EXERCISE OBJECTIVE: Copy out, from the data, each line containing the string "test".

[Data extracted from a collection]
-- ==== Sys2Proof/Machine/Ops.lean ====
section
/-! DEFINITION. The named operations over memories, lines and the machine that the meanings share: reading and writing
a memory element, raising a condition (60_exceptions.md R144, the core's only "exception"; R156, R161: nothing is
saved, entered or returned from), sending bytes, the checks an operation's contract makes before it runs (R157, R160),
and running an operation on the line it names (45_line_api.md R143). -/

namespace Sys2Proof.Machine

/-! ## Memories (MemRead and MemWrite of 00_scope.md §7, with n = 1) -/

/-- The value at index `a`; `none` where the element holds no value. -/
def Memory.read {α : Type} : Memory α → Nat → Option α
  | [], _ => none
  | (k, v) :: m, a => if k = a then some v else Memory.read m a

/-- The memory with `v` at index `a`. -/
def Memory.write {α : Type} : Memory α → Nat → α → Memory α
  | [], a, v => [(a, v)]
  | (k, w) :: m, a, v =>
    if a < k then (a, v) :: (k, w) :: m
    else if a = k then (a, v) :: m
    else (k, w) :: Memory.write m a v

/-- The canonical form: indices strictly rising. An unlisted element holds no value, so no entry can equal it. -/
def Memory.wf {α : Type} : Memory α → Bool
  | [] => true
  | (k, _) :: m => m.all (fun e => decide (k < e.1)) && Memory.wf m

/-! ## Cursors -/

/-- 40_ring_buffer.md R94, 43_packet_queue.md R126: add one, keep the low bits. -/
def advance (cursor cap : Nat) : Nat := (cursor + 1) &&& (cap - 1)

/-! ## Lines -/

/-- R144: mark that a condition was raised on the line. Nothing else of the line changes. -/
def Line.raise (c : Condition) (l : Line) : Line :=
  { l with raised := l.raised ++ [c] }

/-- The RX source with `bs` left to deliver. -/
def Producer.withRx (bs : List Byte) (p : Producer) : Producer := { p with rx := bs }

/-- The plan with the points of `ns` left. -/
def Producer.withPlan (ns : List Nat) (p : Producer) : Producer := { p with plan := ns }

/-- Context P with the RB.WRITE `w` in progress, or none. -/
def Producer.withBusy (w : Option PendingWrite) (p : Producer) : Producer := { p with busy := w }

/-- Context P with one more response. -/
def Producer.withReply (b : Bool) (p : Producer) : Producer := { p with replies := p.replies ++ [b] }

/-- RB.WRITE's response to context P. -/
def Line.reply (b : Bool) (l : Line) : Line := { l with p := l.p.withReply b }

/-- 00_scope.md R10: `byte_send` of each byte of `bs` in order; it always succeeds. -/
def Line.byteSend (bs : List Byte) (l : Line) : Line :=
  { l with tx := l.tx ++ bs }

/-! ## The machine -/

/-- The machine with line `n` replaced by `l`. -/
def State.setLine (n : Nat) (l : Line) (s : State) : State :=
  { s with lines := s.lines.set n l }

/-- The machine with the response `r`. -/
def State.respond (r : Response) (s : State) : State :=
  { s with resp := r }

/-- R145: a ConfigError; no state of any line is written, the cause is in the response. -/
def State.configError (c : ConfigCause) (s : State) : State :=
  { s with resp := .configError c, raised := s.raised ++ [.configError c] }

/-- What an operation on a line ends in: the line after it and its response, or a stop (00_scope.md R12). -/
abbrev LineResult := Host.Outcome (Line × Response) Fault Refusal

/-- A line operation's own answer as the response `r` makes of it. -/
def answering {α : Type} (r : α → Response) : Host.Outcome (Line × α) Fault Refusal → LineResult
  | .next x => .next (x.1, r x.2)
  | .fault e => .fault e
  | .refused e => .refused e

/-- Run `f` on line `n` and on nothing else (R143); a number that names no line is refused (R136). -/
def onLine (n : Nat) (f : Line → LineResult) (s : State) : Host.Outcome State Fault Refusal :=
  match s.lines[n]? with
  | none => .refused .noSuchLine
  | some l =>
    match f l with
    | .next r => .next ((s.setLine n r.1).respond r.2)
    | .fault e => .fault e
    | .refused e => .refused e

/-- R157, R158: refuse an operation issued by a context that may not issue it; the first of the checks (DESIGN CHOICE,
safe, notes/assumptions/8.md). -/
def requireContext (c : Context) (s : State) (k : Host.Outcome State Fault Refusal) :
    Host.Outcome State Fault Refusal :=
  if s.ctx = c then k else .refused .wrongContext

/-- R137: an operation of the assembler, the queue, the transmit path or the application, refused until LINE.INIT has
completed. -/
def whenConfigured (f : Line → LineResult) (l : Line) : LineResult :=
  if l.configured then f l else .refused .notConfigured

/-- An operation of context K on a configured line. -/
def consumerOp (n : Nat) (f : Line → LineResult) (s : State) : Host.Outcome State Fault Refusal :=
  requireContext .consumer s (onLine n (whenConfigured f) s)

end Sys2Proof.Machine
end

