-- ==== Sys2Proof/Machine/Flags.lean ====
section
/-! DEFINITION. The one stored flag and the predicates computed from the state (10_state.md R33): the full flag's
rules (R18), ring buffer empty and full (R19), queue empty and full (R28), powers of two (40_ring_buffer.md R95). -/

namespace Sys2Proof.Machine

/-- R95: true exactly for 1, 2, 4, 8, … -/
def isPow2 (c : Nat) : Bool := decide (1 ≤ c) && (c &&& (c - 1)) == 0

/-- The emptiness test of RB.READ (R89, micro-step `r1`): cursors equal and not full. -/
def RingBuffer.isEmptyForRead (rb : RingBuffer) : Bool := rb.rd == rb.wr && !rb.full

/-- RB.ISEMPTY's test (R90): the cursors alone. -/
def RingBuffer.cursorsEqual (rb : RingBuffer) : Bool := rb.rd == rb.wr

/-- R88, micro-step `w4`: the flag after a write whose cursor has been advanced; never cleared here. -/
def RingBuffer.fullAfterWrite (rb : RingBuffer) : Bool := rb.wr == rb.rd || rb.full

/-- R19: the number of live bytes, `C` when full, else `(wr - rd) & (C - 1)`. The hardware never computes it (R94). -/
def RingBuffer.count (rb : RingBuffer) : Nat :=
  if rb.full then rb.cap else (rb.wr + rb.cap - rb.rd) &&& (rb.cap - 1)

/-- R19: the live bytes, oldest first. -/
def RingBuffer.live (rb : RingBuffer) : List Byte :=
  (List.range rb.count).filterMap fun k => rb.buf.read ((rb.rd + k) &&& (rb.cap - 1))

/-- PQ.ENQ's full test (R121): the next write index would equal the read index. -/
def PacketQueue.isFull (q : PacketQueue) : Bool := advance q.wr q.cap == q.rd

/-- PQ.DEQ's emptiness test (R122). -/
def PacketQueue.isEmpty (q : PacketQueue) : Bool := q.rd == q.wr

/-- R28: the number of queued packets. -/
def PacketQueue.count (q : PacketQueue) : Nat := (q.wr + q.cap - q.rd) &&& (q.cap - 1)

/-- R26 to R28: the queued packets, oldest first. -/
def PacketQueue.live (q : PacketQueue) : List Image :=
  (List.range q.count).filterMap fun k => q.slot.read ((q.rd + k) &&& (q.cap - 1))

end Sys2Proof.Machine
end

RESULT FOR THIS TASK:
/-- The emptiness test of RB.READ (R89, micro-step `r1`): cursors equal and not full. -/
/-- RB.ISEMPTY's test (R90): the cursors alone. -/
/-- PQ.ENQ's full test (R121): the next write index would equal the read index. -/
/-- PQ.DEQ's emptiness test (R122). -/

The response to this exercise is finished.